▸ TASK GOAL: Below are the entries to work from; restate word for word the portion that opens with the line containing "h).e = s.e := rfl" and closes with the line containing "h).d = s.d := rfl", keeping both.

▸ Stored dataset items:
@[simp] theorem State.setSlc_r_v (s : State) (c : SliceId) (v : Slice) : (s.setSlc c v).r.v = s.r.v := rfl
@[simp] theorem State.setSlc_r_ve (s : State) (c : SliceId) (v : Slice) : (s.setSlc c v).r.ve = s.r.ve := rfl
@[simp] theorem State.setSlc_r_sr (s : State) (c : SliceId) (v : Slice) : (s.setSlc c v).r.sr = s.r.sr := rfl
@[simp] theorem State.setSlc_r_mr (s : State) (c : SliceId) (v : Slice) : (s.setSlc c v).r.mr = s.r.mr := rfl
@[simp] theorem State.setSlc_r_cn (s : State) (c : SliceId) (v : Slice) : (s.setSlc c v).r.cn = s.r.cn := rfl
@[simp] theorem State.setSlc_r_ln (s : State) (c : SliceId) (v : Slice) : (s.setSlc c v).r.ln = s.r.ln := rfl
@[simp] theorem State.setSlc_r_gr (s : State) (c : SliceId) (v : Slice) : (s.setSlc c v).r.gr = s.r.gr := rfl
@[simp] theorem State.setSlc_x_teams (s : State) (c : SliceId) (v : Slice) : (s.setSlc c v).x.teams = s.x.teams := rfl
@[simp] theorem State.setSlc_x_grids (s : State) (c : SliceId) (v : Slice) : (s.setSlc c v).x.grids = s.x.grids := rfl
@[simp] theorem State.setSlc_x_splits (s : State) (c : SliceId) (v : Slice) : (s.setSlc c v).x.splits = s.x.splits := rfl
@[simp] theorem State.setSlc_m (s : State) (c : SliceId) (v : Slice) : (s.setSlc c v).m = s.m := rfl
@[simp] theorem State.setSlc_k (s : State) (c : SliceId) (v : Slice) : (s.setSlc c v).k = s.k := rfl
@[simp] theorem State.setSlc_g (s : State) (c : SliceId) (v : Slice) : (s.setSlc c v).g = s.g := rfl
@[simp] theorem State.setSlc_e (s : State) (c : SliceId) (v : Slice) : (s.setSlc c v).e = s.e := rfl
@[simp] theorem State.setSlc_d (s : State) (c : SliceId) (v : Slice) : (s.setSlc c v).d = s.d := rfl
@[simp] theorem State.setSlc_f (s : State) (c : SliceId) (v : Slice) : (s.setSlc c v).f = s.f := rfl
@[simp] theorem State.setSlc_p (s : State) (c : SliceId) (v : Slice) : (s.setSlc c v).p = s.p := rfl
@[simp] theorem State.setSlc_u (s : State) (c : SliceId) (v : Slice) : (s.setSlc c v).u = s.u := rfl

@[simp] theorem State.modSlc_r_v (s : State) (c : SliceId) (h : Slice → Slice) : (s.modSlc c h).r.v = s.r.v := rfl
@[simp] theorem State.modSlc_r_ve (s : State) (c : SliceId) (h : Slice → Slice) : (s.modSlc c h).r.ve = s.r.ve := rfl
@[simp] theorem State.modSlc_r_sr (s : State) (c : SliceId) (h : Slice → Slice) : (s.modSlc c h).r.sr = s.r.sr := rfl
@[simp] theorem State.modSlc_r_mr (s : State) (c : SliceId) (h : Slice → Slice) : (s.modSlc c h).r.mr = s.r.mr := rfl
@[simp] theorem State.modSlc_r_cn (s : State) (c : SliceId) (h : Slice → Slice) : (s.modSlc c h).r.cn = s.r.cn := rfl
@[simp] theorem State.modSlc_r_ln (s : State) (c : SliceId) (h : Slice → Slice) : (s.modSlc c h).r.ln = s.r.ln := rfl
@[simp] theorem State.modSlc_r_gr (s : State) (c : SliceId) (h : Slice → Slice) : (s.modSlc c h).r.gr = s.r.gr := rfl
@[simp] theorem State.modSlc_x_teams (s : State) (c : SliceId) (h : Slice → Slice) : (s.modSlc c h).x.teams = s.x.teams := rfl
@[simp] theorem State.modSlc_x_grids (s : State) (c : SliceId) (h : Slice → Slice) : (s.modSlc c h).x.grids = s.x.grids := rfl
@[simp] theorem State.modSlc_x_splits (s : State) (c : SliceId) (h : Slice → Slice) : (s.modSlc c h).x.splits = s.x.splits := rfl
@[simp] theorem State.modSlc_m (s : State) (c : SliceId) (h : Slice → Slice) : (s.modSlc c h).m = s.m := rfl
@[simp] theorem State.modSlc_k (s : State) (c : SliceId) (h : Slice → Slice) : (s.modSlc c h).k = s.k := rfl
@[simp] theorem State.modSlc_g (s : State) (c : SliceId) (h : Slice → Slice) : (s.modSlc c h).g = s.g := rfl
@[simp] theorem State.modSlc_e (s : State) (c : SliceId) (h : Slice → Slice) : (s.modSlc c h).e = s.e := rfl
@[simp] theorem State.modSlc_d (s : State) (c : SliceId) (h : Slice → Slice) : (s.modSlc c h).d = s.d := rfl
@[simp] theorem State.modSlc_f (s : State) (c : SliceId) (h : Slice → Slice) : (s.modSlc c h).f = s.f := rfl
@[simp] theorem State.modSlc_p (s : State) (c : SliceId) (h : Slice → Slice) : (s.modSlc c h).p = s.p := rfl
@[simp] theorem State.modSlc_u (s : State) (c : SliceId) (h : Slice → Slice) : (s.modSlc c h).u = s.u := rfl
==
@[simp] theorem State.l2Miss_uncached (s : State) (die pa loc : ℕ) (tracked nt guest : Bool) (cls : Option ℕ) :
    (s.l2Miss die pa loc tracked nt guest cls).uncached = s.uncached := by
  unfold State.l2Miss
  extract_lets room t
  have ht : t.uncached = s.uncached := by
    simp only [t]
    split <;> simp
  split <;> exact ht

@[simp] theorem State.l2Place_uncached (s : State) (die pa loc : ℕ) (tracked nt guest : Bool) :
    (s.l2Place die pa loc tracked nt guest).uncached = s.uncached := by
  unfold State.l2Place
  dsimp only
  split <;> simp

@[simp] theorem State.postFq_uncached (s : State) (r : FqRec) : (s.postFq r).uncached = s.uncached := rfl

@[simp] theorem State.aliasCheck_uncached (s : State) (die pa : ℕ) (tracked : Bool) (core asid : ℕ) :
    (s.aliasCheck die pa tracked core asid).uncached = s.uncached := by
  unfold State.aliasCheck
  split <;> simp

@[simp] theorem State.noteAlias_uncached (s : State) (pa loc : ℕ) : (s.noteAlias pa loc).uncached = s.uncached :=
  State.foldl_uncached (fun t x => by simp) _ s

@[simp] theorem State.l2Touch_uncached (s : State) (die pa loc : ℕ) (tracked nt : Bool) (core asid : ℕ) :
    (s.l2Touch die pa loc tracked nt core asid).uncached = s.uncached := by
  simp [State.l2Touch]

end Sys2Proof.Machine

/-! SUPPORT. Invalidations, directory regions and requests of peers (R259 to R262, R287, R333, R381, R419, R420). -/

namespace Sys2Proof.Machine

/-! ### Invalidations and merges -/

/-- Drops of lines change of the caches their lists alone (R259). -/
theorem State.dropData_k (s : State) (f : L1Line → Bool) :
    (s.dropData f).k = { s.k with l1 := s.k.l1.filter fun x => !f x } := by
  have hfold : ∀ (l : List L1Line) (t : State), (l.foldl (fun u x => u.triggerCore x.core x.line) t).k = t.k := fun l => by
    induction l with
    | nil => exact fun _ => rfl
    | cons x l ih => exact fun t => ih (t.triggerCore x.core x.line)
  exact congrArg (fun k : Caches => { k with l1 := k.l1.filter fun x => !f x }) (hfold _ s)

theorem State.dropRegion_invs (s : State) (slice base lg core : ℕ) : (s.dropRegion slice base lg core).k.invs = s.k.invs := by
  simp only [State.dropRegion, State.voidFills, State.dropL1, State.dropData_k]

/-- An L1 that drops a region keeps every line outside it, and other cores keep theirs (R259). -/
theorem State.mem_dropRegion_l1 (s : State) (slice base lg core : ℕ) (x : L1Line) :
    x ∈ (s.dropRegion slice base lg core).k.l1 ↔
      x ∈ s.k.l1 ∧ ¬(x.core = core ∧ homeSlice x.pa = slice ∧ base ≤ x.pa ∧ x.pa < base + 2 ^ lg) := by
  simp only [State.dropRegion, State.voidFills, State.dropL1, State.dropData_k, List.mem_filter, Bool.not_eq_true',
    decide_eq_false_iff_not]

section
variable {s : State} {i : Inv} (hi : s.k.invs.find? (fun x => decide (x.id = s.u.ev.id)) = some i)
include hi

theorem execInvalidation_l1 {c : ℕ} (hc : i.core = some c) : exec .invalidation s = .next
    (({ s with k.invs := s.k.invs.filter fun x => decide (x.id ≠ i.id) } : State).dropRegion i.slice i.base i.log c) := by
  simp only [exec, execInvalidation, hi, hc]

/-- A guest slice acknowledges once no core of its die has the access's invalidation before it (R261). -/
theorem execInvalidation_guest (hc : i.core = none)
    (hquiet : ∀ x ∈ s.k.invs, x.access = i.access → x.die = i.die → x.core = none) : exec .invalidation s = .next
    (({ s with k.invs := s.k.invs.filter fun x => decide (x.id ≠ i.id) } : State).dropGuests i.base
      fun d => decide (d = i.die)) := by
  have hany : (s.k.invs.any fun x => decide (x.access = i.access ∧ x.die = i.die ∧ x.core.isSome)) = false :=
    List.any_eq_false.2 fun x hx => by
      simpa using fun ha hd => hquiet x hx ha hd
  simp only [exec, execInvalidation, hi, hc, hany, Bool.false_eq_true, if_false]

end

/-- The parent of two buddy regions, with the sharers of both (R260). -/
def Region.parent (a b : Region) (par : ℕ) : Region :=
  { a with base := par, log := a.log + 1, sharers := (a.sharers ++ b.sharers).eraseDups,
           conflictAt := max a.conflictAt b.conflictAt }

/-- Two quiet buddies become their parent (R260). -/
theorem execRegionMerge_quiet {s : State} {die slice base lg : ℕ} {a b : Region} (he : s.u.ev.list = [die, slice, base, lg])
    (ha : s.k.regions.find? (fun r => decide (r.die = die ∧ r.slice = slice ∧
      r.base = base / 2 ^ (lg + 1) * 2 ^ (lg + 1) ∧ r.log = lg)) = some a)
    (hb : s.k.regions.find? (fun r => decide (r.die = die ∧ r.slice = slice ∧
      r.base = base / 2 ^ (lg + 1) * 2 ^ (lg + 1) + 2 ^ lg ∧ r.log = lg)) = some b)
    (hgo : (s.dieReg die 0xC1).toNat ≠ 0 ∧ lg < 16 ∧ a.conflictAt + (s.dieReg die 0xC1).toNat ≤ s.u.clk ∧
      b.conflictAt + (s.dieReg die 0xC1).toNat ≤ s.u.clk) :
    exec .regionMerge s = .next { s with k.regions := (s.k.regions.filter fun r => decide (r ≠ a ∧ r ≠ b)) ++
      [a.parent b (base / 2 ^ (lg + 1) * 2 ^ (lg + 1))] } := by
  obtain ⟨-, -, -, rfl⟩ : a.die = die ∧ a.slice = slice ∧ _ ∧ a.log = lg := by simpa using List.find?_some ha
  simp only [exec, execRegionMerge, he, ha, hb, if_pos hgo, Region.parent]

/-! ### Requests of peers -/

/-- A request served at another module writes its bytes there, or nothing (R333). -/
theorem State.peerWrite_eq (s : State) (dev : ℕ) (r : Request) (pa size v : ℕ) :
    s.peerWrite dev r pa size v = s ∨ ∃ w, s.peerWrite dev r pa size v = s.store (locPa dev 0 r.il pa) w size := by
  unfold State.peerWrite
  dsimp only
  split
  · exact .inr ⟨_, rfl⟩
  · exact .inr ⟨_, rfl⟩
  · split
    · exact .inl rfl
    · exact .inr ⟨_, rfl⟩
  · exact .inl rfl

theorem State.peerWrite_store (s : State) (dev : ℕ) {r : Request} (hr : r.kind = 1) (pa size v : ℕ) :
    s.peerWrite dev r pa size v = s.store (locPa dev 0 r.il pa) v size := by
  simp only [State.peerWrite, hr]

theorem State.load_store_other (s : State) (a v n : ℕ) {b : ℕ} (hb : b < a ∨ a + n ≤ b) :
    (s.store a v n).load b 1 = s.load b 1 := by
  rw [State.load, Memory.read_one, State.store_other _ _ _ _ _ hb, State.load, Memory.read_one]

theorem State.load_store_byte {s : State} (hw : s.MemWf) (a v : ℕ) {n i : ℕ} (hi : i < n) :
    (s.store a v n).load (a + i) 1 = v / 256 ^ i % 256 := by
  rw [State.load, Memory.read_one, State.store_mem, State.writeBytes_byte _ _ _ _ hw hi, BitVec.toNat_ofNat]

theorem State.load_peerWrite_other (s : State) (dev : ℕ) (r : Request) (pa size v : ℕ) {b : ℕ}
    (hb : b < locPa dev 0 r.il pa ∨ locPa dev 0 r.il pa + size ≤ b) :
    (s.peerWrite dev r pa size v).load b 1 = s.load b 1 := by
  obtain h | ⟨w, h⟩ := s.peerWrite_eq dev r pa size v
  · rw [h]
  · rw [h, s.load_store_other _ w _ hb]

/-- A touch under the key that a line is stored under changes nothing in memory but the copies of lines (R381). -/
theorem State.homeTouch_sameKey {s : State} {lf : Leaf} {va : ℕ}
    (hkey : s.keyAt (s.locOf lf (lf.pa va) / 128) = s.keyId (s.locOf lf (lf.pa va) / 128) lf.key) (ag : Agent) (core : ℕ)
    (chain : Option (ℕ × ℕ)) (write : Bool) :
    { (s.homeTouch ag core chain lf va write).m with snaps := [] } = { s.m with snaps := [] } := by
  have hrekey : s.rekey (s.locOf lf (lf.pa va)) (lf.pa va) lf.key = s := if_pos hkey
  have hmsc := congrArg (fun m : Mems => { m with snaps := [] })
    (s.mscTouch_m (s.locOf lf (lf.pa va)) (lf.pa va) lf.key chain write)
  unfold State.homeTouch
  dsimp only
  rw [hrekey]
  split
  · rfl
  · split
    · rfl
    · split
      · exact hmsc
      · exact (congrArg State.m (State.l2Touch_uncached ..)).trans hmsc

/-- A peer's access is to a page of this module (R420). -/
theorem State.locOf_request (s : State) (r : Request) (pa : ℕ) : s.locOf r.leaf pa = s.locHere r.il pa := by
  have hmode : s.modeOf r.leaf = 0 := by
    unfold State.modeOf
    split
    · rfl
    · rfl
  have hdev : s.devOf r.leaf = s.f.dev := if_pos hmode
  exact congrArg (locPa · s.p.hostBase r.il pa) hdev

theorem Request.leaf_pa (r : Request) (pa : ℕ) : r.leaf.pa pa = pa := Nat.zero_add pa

▸ RESULT BELOW:
@[simp] theorem State.modSlc_e (s : State) (c : SliceId) (h : Slice → Slice) : (s.modSlc c h).e = s.e := rfl
@[simp] theorem State.modSlc_d (s : State) (c : SliceId) (h : Slice → Slice) : (s.modSlc c h).d = s.d := rfl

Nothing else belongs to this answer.